In a strong stock market on Thursday — the market’s fifth-straight daily rise (so much for the September swoon) — health-insurer shares advanced significantly. Cigna increased 5 percent, Health Net nearly 5 percent, Humana 3.5 percent and UnitedHealth Group 1.5 percent. Hospital shares such as Community Health Systems and Tenet Healthcare also rallied smartly, climbing about 5 percent each. Drug company Pfizer rose more than 1 percent.

The stocks would not have rallied if the public option looked alive. Corroborating this, the Intrade pay-to-play online betting parlor shows only a 24 percent probability of the government option passing by the end of this year.
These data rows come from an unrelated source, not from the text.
/-! `postControl` -/

@[simp] theorem postControl_status (c : ControlItem) (s : State) : (postControl c s).status = s.status := rfl
@[simp] theorem postControl_frameIndex (c : ControlItem) (s : State) : (postControl c s).frameIndex = s.frameIndex := rfl
@[simp] theorem postControl_playCount (c : ControlItem) (s : State) : (postControl c s).playCount = s.playCount := rfl
@[simp] theorem postControl_srcLen (c : ControlItem) (s : State) : (postControl c s).srcLen = s.srcLen := rfl
@[simp] theorem postControl_inFlight (c : ControlItem) (s : State) : (postControl c s).inFlight = s.inFlight := rfl
@[simp] theorem postControl_lastError (c : ControlItem) (s : State) : (postControl c s).lastError = s.lastError := rfl
@[simp] theorem postControl_src (c : ControlItem) (s : State) : (postControl c s).src = s.src := rfl
@[simp] theorem postControl_endPolicy (c : ControlItem) (s : State) : (postControl c s).endPolicy = s.endPolicy := rfl
@[simp] theorem postControl_control (c : ControlItem) (s : State) : (postControl c s).control = s.control ++ [c] := rfl
@[simp] theorem postControl_completion (c : ControlItem) (s : State) : (postControl c s).completion = s.completion := rfl
@[simp] theorem postControl_playing (c : ControlItem) (s : State) : (postControl c s).playing = s.playing := rfl
@[simp] theorem postControl_loading (c : ControlItem) (s : State) : (postControl c s).loading = s.loading := rfl
@[simp] theorem postControl_outputs (c : ControlItem) (s : State) : (postControl c s).outputs = s.outputs := rfl
@[simp] theorem postControl_presented (c : ControlItem) (s : State) : (postControl c s).presented = s.presented := rfl
@[simp] theorem postControl_work (c : ControlItem) (s : State) : (postControl c s).work = s.work := rfl
@[simp] theorem postControl_port (c : ControlItem) (s : State) : (postControl c s).port = s.port := rfl
@[simp] theorem postControl_schedule (c : ControlItem) (s : State) : (postControl c s).schedule = s.schedule := rfl
@[simp] theorem postControl_draws (c : ControlItem) (s : State) : (postControl c s).draws = s.draws := rfl
@[simp] theorem postControl_blocks (c : ControlItem) (s : State) : (postControl c s).blocks = s.blocks := rfl

/-! `postCompletion` -/

@[simp] theorem postCompletion_status (w : EventWord) (s : State) : (postCompletion w s).status = s.status := rfl
@[simp] theorem postCompletion_frameIndex (w : EventWord) (s : State) : (postCompletion w s).frameIndex = s.frameIndex := rfl
@[simp] theorem postCompletion_playCount (w : EventWord) (s : State) : (postCompletion w s).playCount = s.playCount := rfl
@[simp] theorem postCompletion_srcLen (w : EventWord) (s : State) : (postCompletion w s).srcLen = s.srcLen := rfl
@[simp] theorem postCompletion_inFlight (w : EventWord) (s : State) : (postCompletion w s).inFlight = s.inFlight := rfl
@[simp] theorem postCompletion_lastError (w : EventWord) (s : State) : (postCompletion w s).lastError = s.lastError := rfl
@[simp] theorem postCompletion_src (w : EventWord) (s : State) : (postCompletion w s).src = s.src := rfl
@[simp] theorem postCompletion_endPolicy (w : EventWord) (s : State) : (postCompletion w s).endPolicy = s.endPolicy := rfl
@[simp] theorem postCompletion_control (w : EventWord) (s : State) : (postCompletion w s).control = s.control := rfl
@[simp] theorem postCompletion_completion (w : EventWord) (s : State) : (postCompletion w s).completion = s.completion ++ [w] := rfl
@[simp] theorem postCompletion_playing (w : EventWord) (s : State) : (postCompletion w s).playing = s.playing := rfl
@[simp] theorem postCompletion_loading (w : EventWord) (s : State) : (postCompletion w s).loading = s.loading := rfl
@[simp] theorem postCompletion_outputs (w : EventWord) (s : State) : (postCompletion w s).outputs = s.outputs := rfl
@[simp] theorem postCompletion_presented (w : EventWord) (s : State) : (postCompletion w s).presented = s.presented := rfl
@[simp] theorem postCompletion_work (w : EventWord) (s : State) : (postCompletion w s).work = s.work := rfl
@[simp] theorem postCompletion_port (w : EventWord) (s : State) : (postCompletion w s).port = s.port := rfl
@[simp] theorem postCompletion_schedule (w : EventWord) (s : State) : (postCompletion w s).schedule = s.schedule := rfl
@[simp] theorem postCompletion_draws (w : EventWord) (s : State) : (postCompletion w s).draws = s.draws := rfl
@[simp] theorem postCompletion_blocks (w : EventWord) (s : State) : (postCompletion w s).blocks = s.blocks := rfl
Also, of 17,308 respondents in a Politico poll, 38 percent registered thumbs-up for the president’s address, while 58 percent said thumbs-down.
Obama’s speech was not a game-changer. Good delivery, bad product. And at the top of the list, the new government-insurance option, which surely is a gate-opener for the government takeover of the entire health-care sector, is a clunker. The public doesn’t like it. Moderate and conservative Democrats don’t like it. Republicans can’t stand it. And Wall Street doesn’t want it. Hence, the Dow’s 80-point rally the day after the speech.
But the free-market option is still nowhere to be found. Right now, Sen. Max Baucus, D-Mont., is working to save Obama’s face, with a kind-of Obama Lite plan coming out of his Senate Finance Committee. But Baucus’ framework has individual and business mandates, and it surely will give the government an even stronger whip hand on health care.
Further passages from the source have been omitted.